# Woven book



## Montero (Jul 15, 2017)

A cool link from Abe Books
1889 Paris World Fair


----------



## Vertigo (Jul 15, 2017)

That is pretty awesome, but did you see the price tag:

*Buy Used 
Price:* £ 43,236.87 Convert Currency
*Shipping:* £ 6.87 From U.S.A. to United Kingdom Destination, Rates & Speeds

It's the £6.87 shipping cost on a 43 thousand pound book that I love!!!!


----------



## Montero (Jul 15, 2017)

No, I missed the price. And surely you'd pay for a super-insured postage service have just spent that much.......

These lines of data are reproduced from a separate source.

/-- HLB_REMOTE_WRITE: the data and byte enables of each beat. -/
def Dev.remoteWrite (d : Dev) (addr : Nat) (beats : List (Nat × Nat)) (lock : Bool) : Dev × List HostReply :=
  let w := winOf addr
  let slot := slotOf (winOffset addr)
  if !d.winEnabled w then
    ((List.range beats.length).foldl (fun d i => d.raise 0xA7F2 1 (winOffset (addr + 4 * i))) (d.clearSnaps 8),
      List.replicate beats.length .done)
  else match d.lockGate w slot lock with
    | none => (d, [.retry])
    | some d =>
      let d := d.clearSnaps 8
      if badBurst addr beats.length then
        if d.winCut w then
          let (d, rs) := d.beatWrites w lock addr (beats.take (firstBeats addr beats.length))
          (d, if rs.getLast? = some .retry then rs else rs ++ [.retry])
        else (d.writeFailed w addr ((beats.head?.map Prod.fst).getD 0) 4 0, List.replicate beats.length .done)
      else d.beatWrites w lock addr beats

/-! ### The mailbox (R326) -/

/-- MAILBOX_READ and MAILBOX_WRITE: the registers as the host has written them, and Command. -/
def Dev.mailboxStart (d : Dev) (win slot : Nat) (value : Option Nat) : Dev :=
  if d.bridge.mailbox.status = 1 then d
  else
    let slot := slotOf (slot % 0x02000000)
    let v := value.getD (d.bridge.mailbox.low + 2 ^ 32 * d.bridge.mailbox.high)
    let m : Mailbox := { win := win, slot := slot, low := bits v 31 0, high := bits v 63 32
                         command := if value.isSome then 2 else 1, status := 1 }
    let d := d.setMailbox m
    if !d.winEnabled win then
      match value with
      | some _ => (d.raise 0xA7F2 1 slot).mailboxEnd 2 0 none
      | none => d.mailboxEnd 2 0 (some 0)
    else if d.bridge.sem.map (fun s => (s.1, s.2.1)) = some (win, slot) then d.mailboxEnd 4 0 none
    else
      let e := if value.isSome then d.writeReaches win slot else d.readReaches win slot
      (e.setMailbox { m with behind := (d.postedTo win).length }).startMailbox

/-- MAILBOX_COMPLETE: the request is answered. -/
def Dev.mailboxAnswered (d : Dev) (r : Remote) : Dev :=
  let m := d.bridge.mailbox
  if m.status ≠ 1 ∨ m.attempts = 0 then d
  else match r with
    | .ok v _ => d.mailboxEnd 2 0 (if m.command = 1 then some v else none)
    | .abort code => d.mailboxEnd 3 code none

/-! ### Request timeouts (R318) -/

/-- REMOTE_REQUEST_TIMEOUT: the attempt is repeated with the same request ID, or the access fails. -/
def Dev.requestTimeout (d : Dev) (u : RemoteUse) : Dev :=
  match u with
  | .slot k =>
    match d.bridge.slots[k.val]? with
    | some s =>
      let w := winOf s.addr
      if s.st = .fetching ∧ s.since + d.winTimeout w < d.now then
        if s.attempts < d.winAttempts w then
          let slot := slotOf (winOffset s.addr)
          let d := (d.setSlot4 k { s with attempts := s.attempts + 1, since := d.now }).remoteSend w s.request slot none
          if s.prefetch then d.remoteSend w s.request ((slot + 8) % 0x02000000) none else d
        else d.fetchFailed k s 0
      else d
    | none => d
  | .write w =>
    match d.bridge.posted.find? (fun p => p.win = w.val) with
    | some p =>
      if p.sent ∧ p.since + d.winTimeout w < d.now then
        if p.attempts < d.winAttempts w then
          let q := { p with attempts := p.attempts + 1, since := d.now }
          (d.setPosted (d.bridge.posted.map (fun x => if x = p then q else x))).remoteSend w p.request (winOffset p.addr) (some p.data)
        else ((d.writeFailed w p.addr p.data 1 0).popWrite w).sendNext w 33
      else d
    | none => d
  | .mailbox =>
    let m := d.bridge.mailbox
    if m.status = 1 ∧ m.attempts ≠ 0 ∧ m.since + d.winTimeout m.win < d.now then
      if m.attempts < d.winAttempts m.win then
        (d.setMailbox { m with attempts := m.attempts + 1, since := d.now }).remoteSend m.win m.request m.slot
          (if m.command = 2 then some (m.low + 2 ^ 32 * m.high) else none)
      else d.mailboxEnd 3 0 none
    else d

/-! ### MSI-X and rings (R327 to R332) -/

/-- Send a message on a vector, or leave it pending under its mask (R332). -/
def Dev.vectorSend (d : Dev) (v : Nat) : Dev :=
  if d.msix.masked.getD v true then { d with msix := { d.msix with pending := d.msix.pending.set v true } } else d.emit (.msix v)

/-- MSIX_VECTOR_UNMASK. -/
def Dev.vectorUnmask (d : Dev) (v : Nat) : Dev :=
  let was := d.msix.pending.getD v false
  let d := { d with msix := { masked := d.msix.masked.set v false, pending := d.msix.pending.set v false } }
  if was then d.emit (.msix v) else d

/-- The index of a ring among the registers of BAR2: receive rings 0 to 31, transmit rings 32 to 63. -/
def txRing (t : Nat) : Nat := 32 + t

/-- A descriptor of a ring is complete: its cause, and its message now or within HOLDOFF (R331, R332). -/
def Dev.ringSignal (d : Dev) (r : Nat) : Dev :=
  let d := d.cause (if r < 32 then 5 else 6)
  let x := d.ring r
  if x.holdoff = 0 then d.vectorSend x.vector
  else if x.signal.isNone then d.setRing r { x with signal := some d.now } else d

/-- MSIX_HOLDOFF_EXPIRY. -/
def Dev.holdoffExpiry (d : Dev) (r : Nat) : Dev :=
  let x := d.ring r
  match x.signal with
  | some s => if s + x.holdoff * usCycles < d.now then (d.setRing r { x with signal := none }).vectorSend x.vector else d
  | none => d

I was looking at it and wondering if the weavers could have made it work in the original colours, rather than the greys of the reproduction they worked on.


----------



## Vertigo (Jul 16, 2017)

Montero said:


> No, I missed the price. And surely you'd pay for a super-insured postage service have just spent that much.......
> 
> I was looking at it and wondering if the weavers could have made it work in the original colours, rather than the greys of the reproduction they worked on.


I wasn't thinking so much about the buyer being prepared to pay for postage as about the seller not throwing delivery in for free at that price!!!

Agreed about the colour. Maybe the level of complexity was just too high to do in colour, after all they were already using "hundreds of thousands" of cards.


----------



## Montero (Jul 16, 2017)

True.
And throwing in a proper insured well protected courier service. Royal Mail in a jiffy bag wouldn't really cut it.....


----------